(Beginning of Data)

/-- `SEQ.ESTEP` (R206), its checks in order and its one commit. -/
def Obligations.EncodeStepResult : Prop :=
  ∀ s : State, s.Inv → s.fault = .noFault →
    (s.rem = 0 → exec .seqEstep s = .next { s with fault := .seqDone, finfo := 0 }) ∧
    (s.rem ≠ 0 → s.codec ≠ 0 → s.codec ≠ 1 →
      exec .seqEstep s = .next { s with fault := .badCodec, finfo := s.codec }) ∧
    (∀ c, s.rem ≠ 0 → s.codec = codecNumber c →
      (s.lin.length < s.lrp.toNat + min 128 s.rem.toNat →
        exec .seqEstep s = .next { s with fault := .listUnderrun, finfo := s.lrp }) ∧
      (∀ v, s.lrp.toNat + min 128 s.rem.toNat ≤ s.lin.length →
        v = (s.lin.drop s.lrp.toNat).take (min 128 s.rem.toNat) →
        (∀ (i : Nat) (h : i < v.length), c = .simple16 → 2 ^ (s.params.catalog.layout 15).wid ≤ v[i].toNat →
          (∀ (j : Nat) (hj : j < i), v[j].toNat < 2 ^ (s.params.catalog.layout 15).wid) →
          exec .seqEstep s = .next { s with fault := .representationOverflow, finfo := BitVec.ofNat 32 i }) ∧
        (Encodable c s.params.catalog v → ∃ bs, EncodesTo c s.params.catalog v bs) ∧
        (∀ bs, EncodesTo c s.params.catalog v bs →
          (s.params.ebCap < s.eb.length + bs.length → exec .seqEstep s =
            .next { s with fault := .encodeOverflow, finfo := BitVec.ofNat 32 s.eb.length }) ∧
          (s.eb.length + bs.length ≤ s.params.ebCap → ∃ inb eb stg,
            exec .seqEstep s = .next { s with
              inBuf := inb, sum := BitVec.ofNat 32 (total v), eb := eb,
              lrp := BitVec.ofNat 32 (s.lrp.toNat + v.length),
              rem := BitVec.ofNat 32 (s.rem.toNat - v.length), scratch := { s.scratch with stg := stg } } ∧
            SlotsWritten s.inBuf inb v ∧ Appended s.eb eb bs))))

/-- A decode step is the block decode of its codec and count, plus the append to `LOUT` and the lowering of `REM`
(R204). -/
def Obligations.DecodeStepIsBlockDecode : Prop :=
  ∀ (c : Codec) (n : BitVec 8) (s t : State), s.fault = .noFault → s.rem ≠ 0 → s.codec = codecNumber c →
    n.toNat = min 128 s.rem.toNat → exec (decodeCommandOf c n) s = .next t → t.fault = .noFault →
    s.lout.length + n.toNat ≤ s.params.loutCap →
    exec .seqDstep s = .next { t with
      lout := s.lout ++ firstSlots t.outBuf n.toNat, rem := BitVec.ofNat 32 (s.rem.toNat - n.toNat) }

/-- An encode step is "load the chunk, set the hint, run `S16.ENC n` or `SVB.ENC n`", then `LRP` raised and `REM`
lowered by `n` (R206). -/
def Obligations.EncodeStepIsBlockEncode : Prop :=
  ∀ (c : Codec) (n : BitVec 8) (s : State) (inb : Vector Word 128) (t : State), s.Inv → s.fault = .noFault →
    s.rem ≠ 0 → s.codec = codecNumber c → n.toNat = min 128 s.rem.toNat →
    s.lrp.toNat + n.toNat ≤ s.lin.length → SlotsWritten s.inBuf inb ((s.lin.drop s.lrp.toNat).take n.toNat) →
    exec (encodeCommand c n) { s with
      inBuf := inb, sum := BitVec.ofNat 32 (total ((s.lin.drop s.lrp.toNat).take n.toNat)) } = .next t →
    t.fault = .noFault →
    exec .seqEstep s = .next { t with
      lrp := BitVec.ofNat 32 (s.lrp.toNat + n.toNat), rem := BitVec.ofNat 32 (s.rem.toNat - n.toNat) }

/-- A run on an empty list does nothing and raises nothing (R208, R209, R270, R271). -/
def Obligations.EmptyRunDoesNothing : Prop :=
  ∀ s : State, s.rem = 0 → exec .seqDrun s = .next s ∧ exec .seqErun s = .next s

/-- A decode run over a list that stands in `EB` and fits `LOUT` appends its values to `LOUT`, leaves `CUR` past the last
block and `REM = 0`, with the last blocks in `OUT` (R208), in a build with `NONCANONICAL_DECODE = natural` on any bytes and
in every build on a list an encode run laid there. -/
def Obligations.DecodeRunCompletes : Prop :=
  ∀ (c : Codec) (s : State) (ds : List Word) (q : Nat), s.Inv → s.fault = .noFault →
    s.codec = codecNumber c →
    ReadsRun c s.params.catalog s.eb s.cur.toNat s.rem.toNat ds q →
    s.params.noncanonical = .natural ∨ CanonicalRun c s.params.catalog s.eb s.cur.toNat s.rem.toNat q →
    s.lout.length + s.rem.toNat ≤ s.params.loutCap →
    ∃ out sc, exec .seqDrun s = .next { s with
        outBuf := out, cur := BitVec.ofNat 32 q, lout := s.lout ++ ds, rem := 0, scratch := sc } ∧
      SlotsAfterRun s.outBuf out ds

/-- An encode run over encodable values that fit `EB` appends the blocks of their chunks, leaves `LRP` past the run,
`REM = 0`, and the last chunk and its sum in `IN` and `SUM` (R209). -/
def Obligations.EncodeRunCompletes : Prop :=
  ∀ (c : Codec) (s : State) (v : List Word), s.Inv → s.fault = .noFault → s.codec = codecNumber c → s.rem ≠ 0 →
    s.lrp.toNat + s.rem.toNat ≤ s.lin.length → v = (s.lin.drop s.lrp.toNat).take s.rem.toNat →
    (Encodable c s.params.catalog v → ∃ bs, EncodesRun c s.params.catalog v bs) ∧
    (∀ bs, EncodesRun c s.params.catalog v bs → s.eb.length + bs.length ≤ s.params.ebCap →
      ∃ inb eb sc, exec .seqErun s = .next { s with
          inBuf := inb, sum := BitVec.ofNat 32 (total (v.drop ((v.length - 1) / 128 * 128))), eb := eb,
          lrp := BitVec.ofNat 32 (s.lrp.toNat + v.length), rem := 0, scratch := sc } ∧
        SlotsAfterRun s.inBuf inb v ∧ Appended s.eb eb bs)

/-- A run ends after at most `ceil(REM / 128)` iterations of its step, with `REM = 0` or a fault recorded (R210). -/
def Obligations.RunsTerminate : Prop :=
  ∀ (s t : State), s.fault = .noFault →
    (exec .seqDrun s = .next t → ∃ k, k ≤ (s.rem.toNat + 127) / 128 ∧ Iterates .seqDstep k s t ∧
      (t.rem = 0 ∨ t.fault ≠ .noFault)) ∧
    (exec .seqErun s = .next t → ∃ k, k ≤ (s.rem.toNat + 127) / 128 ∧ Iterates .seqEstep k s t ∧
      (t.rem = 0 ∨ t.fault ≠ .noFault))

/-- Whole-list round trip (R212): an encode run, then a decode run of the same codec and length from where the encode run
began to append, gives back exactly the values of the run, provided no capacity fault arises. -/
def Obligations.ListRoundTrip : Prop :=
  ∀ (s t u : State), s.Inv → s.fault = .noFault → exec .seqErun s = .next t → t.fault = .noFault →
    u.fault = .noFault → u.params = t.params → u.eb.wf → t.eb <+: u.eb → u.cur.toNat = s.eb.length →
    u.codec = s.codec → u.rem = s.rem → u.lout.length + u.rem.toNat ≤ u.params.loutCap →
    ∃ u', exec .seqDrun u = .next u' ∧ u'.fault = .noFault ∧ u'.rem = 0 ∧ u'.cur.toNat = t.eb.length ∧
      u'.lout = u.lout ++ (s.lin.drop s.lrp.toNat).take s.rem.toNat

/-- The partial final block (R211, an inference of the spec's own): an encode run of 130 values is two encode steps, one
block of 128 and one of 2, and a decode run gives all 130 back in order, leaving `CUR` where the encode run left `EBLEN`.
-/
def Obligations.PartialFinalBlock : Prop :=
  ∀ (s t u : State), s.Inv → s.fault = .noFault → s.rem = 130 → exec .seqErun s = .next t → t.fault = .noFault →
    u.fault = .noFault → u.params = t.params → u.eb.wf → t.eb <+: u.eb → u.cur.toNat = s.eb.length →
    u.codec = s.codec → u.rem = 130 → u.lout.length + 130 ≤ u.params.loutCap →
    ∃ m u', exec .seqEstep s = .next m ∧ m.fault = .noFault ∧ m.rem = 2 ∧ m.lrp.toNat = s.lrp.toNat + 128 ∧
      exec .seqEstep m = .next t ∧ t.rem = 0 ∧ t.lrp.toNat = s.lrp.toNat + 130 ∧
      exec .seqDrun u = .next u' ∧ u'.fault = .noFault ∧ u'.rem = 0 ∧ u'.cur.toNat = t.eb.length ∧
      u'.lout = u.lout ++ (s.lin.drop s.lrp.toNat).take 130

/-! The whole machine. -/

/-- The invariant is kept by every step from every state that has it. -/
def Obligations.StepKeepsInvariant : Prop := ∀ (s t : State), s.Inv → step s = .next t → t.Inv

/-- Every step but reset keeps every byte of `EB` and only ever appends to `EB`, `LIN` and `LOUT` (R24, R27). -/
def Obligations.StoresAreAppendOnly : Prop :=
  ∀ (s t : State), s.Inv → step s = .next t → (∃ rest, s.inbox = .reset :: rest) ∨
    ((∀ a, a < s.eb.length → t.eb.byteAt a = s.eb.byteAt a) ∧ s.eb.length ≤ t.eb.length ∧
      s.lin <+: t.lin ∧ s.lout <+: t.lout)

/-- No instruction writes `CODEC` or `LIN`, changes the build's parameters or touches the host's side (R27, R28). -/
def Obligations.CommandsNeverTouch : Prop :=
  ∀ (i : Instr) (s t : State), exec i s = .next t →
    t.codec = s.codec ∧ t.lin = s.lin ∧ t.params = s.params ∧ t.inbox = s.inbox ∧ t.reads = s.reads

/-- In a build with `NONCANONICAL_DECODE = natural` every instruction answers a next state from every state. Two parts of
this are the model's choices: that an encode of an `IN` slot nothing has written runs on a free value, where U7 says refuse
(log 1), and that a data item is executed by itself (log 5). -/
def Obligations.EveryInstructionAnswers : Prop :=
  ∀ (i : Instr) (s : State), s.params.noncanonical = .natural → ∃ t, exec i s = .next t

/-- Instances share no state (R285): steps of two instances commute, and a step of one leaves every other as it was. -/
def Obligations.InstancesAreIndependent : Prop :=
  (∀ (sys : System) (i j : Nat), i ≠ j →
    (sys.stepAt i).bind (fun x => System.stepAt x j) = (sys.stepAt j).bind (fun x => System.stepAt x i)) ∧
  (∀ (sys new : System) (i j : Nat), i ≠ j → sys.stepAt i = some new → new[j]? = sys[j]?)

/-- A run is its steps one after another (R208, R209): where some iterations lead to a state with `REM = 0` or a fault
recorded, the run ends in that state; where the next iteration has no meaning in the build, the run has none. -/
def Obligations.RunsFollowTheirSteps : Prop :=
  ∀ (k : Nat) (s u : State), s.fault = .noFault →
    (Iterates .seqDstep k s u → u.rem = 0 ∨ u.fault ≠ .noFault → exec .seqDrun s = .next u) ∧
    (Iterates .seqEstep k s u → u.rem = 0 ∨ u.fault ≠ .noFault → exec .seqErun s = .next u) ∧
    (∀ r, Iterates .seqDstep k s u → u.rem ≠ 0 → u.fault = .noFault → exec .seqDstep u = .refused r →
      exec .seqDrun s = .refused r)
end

(End of Data)
(Beginning of Data)

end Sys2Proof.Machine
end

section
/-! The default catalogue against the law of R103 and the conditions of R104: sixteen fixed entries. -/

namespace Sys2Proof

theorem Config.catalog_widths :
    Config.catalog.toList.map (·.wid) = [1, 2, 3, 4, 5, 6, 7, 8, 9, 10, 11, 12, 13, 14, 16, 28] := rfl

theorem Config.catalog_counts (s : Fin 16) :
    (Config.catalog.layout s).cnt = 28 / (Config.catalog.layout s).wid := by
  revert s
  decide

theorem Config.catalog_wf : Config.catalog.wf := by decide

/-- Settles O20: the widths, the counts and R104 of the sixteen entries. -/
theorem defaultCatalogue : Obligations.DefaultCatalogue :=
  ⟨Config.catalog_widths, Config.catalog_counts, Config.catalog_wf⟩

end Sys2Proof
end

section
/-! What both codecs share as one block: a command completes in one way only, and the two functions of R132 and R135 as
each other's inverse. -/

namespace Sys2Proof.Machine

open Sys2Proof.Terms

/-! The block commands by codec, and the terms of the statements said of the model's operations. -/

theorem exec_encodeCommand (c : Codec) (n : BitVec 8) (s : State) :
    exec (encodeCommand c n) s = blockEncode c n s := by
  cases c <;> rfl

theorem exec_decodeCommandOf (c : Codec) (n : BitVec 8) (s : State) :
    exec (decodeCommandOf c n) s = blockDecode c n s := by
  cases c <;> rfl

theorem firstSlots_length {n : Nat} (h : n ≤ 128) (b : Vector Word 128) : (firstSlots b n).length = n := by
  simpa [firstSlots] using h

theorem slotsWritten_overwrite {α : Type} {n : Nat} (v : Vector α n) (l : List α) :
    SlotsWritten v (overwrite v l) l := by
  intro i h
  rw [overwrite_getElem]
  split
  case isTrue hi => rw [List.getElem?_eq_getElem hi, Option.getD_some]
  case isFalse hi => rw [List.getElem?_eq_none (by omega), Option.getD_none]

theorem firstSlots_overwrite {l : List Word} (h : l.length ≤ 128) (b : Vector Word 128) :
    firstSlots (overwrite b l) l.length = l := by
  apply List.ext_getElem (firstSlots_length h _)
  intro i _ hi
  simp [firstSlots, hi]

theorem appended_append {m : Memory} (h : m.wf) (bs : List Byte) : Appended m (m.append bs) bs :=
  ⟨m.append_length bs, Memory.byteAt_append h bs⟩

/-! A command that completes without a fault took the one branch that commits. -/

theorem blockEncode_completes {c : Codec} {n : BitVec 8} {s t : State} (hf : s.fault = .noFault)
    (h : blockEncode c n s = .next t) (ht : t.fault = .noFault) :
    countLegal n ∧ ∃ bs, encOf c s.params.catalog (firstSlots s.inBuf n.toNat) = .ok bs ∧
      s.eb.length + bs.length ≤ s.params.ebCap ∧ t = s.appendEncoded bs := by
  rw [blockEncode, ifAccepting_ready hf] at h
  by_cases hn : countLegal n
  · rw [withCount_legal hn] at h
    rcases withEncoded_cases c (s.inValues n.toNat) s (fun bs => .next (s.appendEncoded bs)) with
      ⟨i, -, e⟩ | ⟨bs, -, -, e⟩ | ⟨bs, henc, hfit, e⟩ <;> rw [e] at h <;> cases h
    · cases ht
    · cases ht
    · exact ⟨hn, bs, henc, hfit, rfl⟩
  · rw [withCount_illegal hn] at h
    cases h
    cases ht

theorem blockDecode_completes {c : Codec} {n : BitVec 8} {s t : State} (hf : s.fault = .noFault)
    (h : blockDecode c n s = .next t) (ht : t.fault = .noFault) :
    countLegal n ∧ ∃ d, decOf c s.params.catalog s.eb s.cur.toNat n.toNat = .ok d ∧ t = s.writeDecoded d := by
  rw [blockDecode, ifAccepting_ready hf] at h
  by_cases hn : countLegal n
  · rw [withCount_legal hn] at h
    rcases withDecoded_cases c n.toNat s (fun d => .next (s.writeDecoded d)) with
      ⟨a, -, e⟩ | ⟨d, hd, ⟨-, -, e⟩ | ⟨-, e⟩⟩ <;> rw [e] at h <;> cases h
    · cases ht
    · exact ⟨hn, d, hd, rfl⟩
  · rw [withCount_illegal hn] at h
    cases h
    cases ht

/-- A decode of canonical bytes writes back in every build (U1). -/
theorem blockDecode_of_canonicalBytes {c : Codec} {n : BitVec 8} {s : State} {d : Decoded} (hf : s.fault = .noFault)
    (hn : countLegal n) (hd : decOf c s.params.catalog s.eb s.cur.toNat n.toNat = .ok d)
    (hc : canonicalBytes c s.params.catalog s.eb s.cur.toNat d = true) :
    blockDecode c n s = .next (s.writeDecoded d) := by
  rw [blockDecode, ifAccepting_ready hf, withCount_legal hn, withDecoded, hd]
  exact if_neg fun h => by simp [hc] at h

(End of Data)
(Beginning of Data)

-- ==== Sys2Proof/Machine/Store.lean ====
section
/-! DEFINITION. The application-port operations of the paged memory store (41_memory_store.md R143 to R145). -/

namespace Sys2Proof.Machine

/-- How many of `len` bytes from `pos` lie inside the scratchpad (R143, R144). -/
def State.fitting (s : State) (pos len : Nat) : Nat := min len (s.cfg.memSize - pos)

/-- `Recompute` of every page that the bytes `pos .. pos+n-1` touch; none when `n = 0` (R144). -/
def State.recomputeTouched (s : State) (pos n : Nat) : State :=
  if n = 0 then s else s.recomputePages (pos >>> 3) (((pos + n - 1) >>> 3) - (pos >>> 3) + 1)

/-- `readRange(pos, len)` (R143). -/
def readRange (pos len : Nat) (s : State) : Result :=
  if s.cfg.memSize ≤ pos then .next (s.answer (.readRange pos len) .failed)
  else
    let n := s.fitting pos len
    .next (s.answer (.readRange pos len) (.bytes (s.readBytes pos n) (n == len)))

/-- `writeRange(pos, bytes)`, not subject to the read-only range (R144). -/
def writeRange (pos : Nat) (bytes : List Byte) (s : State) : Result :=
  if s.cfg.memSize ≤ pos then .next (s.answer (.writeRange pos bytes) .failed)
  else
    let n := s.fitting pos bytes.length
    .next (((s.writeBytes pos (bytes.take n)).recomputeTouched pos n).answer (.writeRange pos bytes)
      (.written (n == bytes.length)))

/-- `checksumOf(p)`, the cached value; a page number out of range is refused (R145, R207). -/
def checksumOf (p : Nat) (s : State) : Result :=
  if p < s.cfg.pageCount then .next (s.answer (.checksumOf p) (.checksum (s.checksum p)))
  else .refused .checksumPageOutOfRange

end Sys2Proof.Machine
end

(End of Data)

* **Work item**
Only the lines above starting at the one containing "one commit. -/" and ending at the one containing "(s.params.ebCap < s.eb.length", both included, are to be returned, exactly as they read.

* **Result**
/-- `SEQ.ESTEP` (R206), its checks in order and its one commit. -/
def Obligations.EncodeStepResult : Prop :=
  ∀ s : State, s.Inv → s.fault = .noFault →
    (s.rem = 0 → exec .seqEstep s = .next { s with fault := .seqDone, finfo := 0 }) ∧
    (s.rem ≠ 0 → s.codec ≠ 0 → s.codec ≠ 1 →
      exec .seqEstep s = .next { s with fault := .badCodec, finfo := s.codec }) ∧
    (∀ c, s.rem ≠ 0 → s.codec = codecNumber c →
      (s.lin.length < s.lrp.toNat + min 128 s.rem.toNat →
        exec .seqEstep s = .next { s with fault := .listUnderrun, finfo := s.lrp }) ∧
      (∀ v, s.lrp.toNat + min 128 s.rem.toNat ≤ s.lin.length →
        v = (s.lin.drop s.lrp.toNat).take (min 128 s.rem.toNat) →
        (∀ (i : Nat) (h : i < v.length), c = .simple16 → 2 ^ (s.params.catalog.layout 15).wid ≤ v[i].toNat →
          (∀ (j : Nat) (hj : j < i), v[j].toNat < 2 ^ (s.params.catalog.layout 15).wid) →
          exec .seqEstep s = .next { s with fault := .representationOverflow, finfo := BitVec.ofNat 32 i }) ∧
        (Encodable c s.params.catalog v → ∃ bs, EncodesTo c s.params.catalog v bs) ∧
        (∀ bs, EncodesTo c s.params.catalog v bs →
          (s.params.ebCap < s.eb.length + bs.length → exec .seqEstep s =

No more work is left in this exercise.